Scenografia bella, moderna ma non eccessiva, a cura di Gaetano Castelli, architetto affezionato al palco dell’Ariston che è stato capace di dare dinamismo ad una struttura tradizionalmente rigida. Grazie a lui un cielo stellato ha contornato la kermesse creando un’atmosfera sognante e leggera. Unica pecca: la scarsità dei tipici fiori sanremesi.

La padrona di casa è riuscita a gestire la manifestazione con allegria e contegno evolvendo il suo personaggio a volte euforico e sognante, a volte sensibile e materno ma sempre controllato, o quasi, anche grazie all’ausilio del “folle” direttore d'orchestra forlivese Marco Sabiu.
Inizio energico e festoso dovuto al simpatico e metaforico “passaggio di consegne” tra il duo Bonolis-Laurenti e Antonella Clerici. Nessuna spalla o valletta, una donna contro tutti, una conduttrice forse scarsamente dotata artisticamente, ma con una semplicità che riesce da anni a conquistare la simpatia di diverse tipologie di pubblico. Signorile e composta, con scollature spesso troppo evidenti, ha mostrato un ottimo senso di ospitalità verso gli invitati al festival. Tutti eleganti e perfetti nel loro ruolo, lasciando da parte l’esorbitante budget riservato a chi è poco compatibile con una manifestazione musicale trasmessa in eurovisione.
Momento di grande spettacolo la serata dedicata alla storia del festival nonostante le interpretazioni imperfette degli artisti.
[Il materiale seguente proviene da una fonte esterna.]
/-! ## The fetch at an address of the mode -/

/-- Past the check of R14 only the program range and the access are asked. -/
theorem fetchStopAt_of_address {m : ExecMode} {a : Nat} {s : State} (ha : a < 2 ^ m.addrBits)
    (hc : m = .m64 → IsCanonical s.cpu.vaBits a) :
    fetchStopAt m a s = if inProgram a s = false then some .runsPastEnd
      else if accessible s.access a 1 = false then some .fetchFault else none := by
  have hrange : canonicalRange m s.cpu.vaBits a 1 = true :=
    (canonicalRange_iff ..).mpr fun hm i hi => by simpa [Nat.lt_one_iff.mp hi] using hc hm
  have hpass : ¬(2 ^ m.addrBits ≤ a ∨ canonicalRange m s.cpu.vaBits a 1 = false) := by simp [hrange, ha]
  exact if_neg hpass

theorem inProgram_iff (a : Nat) (s : State) :
    inProgram a s = true ↔ s.code.base.toNat ≤ a ∧ a < s.code.base.toNat + s.code.len := by
  simp [inProgram]

/-- The bytes of a well-formed instruction fit the fetch window, so a byte of it that cannot be fetched is met. -/
theorem step_of_cut_of_wf {m : ExecMode} {s : State} {i : Instr} {k : Nat} {r : FetchStop}
    (hm : s.mode = .admitted m) (hwf : i.wf m = true) (hk : k < (encode i).length)
    (hcode : CodeAtPc m ((encode i).take k) s) (hr : fetchStopAt m (s.pc.toNat + k) s = some r) :
    step s = stopOfFetch r := by
  have hdecode : decode m (encode i) = .ok (i, []) := by simpa using decode_encode hwf []
  have hlimit : k < fetchLimit := hk.trans_le ((length_encode_le_maxLen hwf).trans (by decide))
  exact step_of_cut hm hdecode hk hlimit hcode hr

/-! ## A completed step -/

theorem stopOfFetch_ne_next {α : Type} (stop : FetchStop) (a : α) : stopOfFetch stop ≠ .next a := by
  cases stop <;> simp [stopOfFetch, raise]

theorem stopOfDecode_ne_next {α : Type} (stop : FetchStop) (e : DecodeError) (a : α) :
    stopOfDecode stop e ≠ .next a := by
  cases e with
  | truncated => exact stopOfFetch_ne_next stop a
  | _ => simp [stopOfDecode, raise]

/-- A step that completes executed a well-formed instruction each of whose bytes was fetched. -/
theorem step_next_fetched {s t : State} (h : step s = .next t) : ∃ m i, i.wf m = true ∧
    (∀ j, j < (encode i).length → Fetchable m s (s.pc.toNat + j)) ∧ exec i s = .next t := by
  by_cases hmode : ∃ m, s.mode = .admitted m
  · obtain ⟨m, hm⟩ := hmode
    cases hd : decode m (window m s) with
    | ok p =>
      obtain ⟨i, rest⟩ := p
      obtain ⟨hwin, hwf⟩ := decode_sound hd
      refine ⟨m, i, hwf, fun j hj => ?_, step_eq_exec_of_decode hm hd ▸ h⟩
      refine fetchable_of_lt_length fetchLimit s.pc.toNat j ?_
      rw [← window, hwin, List.length_append]
      omega
    | error e =>
      rw [step_eq_stop_of_decode hm hd] at h
      exact absurd h (stopOfDecode_ne_next _ e t)
  · rw [step_of_other_mode fun m hm => hmode ⟨m, hm⟩] at h
    cases h

/-- The first and the last byte of the executed instruction lie in the program, and it has at least three (R61, R183). -/
theorem step_next_bounds {s t : State} (h : step s = .next t) : s.code.base.toNat ≤ s.pc.toNat ∧
    s.pc.toNat + 3 ≤ t.pc.toNat ∧ t.pc.toNat ≤ s.code.base.toNat + s.code.len := by
  obtain ⟨m, i, hwf, hfetch, hexec⟩ := step_next_fetched h
  have hlen : 3 ≤ (encode i).length := (lengthsOfAdmittedEncodings.1 m i hwf).1
  have hpc := completedInstructionAdvancesThePc i s t hexec
  obtain ⟨-, -, hfirst, -⟩ := hfetch 0 (by omega)
  obtain ⟨-, -, -, hlast, -⟩ := hfetch ((encode i).length - 1) (by omega)
  omega

theorem step_ne_next_of_end_le {s : State} (hend : s.code.base.toNat + s.code.len ≤ s.pc.toNat) (t : State) :
    step s ≠ .next t := by
  intro h
  obtain ⟨-, hadv, hle⟩ := step_next_bounds h
  omega

theorem step_code {s t : State} (h : step s = .next t) : t.code = s.code := by
  obtain ⟨i, hi⟩ := step_next h
  obtain ⟨⟨-, -, hcode, -⟩, -⟩ := exec_sameUnwritten hi
  exact hcode

/-! ## Runs -/

theorem Reaches.code {n : Nat} {s t : State} (h : Reaches n s t) : t.code = s.code := by
  obtain ⟨⟨-, -, hcode, -⟩, -⟩ := h.sameUnwritten
  exact hcode

/-- Each completed step moves the pc by at least 3, and none leaves it behind the end of the program. -/
theorem Reaches.pc_bounds {n : Nat} {s t : State} (h : Reaches n s t)
    (hs : s.pc.toNat ≤ s.code.base.toNat + s.code.len) :
    s.pc.toNat + 3 * n ≤ t.pc.toNat ∧ t.pc.toNat ≤ s.code.base.toNat + s.code.len := by
  induction n generalizing s with
  | zero => obtain rfl : t = s := h; exact ⟨le_rfl, hs⟩
  | succ n ih =>
    obtain ⟨u, hstep, hrun⟩ := h
    obtain ⟨-, hadv, hle⟩ := step_next_bounds hstep
    have hcode := step_code hstep
    have hrest := ih hrun (hcode ▸ hle)
    rw [hcode] at hrest
    omega

/-- Every run ends: the bytes between the pc and the end of the program get fewer with each completed step. -/
theorem exists_reaches_stop (s : State) : ∃ n t, Reaches n s t ∧ ∀ u, step t ≠ .next u := by
  cases hstep : step s with
  | fault e => exact ⟨0, s, rfl, by simp [hstep]⟩
  | refused r => exact ⟨0, s, rfl, by simp [hstep]⟩
  | next u =>
    obtain ⟨n, t, hrun, hstop⟩ := exists_reaches_stop u
    exact ⟨n + 1, t, ⟨u, hstep, hrun⟩, hstop⟩
termination_by s.code.base.toNat + s.code.len - s.pc.toNat
decreasing_by
  obtain ⟨-, hadv, hle⟩ := step_next_bounds hstep
  rw [step_code hstep]
  omega

theorem step_stops_of_ne_next {s : State} (h : ∀ u, step s ≠ .next u) :
    (∃ e, step s = .fault e) ∨ ∃ r, step s = .refused r := by
  cases hstep : step s with
  | next u => exact absurd hstep (h u)
  | fault e => exact .inl ⟨e, rfl⟩
  | refused r => exact .inr ⟨r, rfl⟩

end Sys2Proof.Machine

open Sys2Proof Sys2Proof.Machine

/-! ## The fetch -/

/-- Settles O27: the byte the instruction lacks has an address of the mode, behind the last of the program. -/
theorem instructionPastTheProgramEndIsRefused : Obligations.InstructionPastTheProgramEndIsRefused := by
  intro s m i k hm hwf hk hcode hend haddr hcanon
  have houtside : inProgram (s.pc.toNat + k) s = false := by
    rw [← Bool.not_eq_true, inProgram_iff]
    omega
  have hstop : fetchStopAt m (s.pc.toNat + k) s = some .runsPastEnd := by
    rw [fetchStopAt_of_address haddr hcanon, if_pos houtside]
  exact step_of_cut_of_wf hm hwf hk hcode hstop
Un plauso al direttore artistico Gianmarco Mazzi, al regista Duccio Forzano, a tutti gli autori, allo staff e soprattutto a tutti i componenti dell’orchestra. Questi ultimi hanno contribuito con la loro professionalità a migliorare di molto il prodotto sanremese. Essi hanno rivestito il doppio ruolo di musicisti e di giuria di qualità, anche se sono stati probabilmente rispettati più durante l’esecuzione musicale dato le polemiche in diretta circa l’incongruenza dei risultati con le loro votazioni.

Analizzata la struttura, passiamo all’anima che dona vita e personalità a tutto il corpo del Festival: la musica.
Due dei quattro esclusi della prima sera sono stati ripescati e addirittura arrivati in cima alla classifica, casualità, strategia del programma, strani giochi? Primo mistero.

Le canzoni, contrariamente ai tanti terminator che siedono negli studi televisivi e radiofonici, sono tutte molto belle. Ognuna mostra una sua peculiarità ed innovazione nel testo, nella musica, nella scenografia. Gli artisti non hanno tradito il loro stile, con l’eccezione di Fabrizio Moro che da politicante e sentimentale ha intrapreso una strada giamaicana inconsueta. Eliminati i veterani, i giovani hanno dominato la scena con grande professionalità donando grandi soddisfazioni al popolo italiano. Il podio spettava a ben altre canzoni, ma è inutile sorprendersi dei risultati.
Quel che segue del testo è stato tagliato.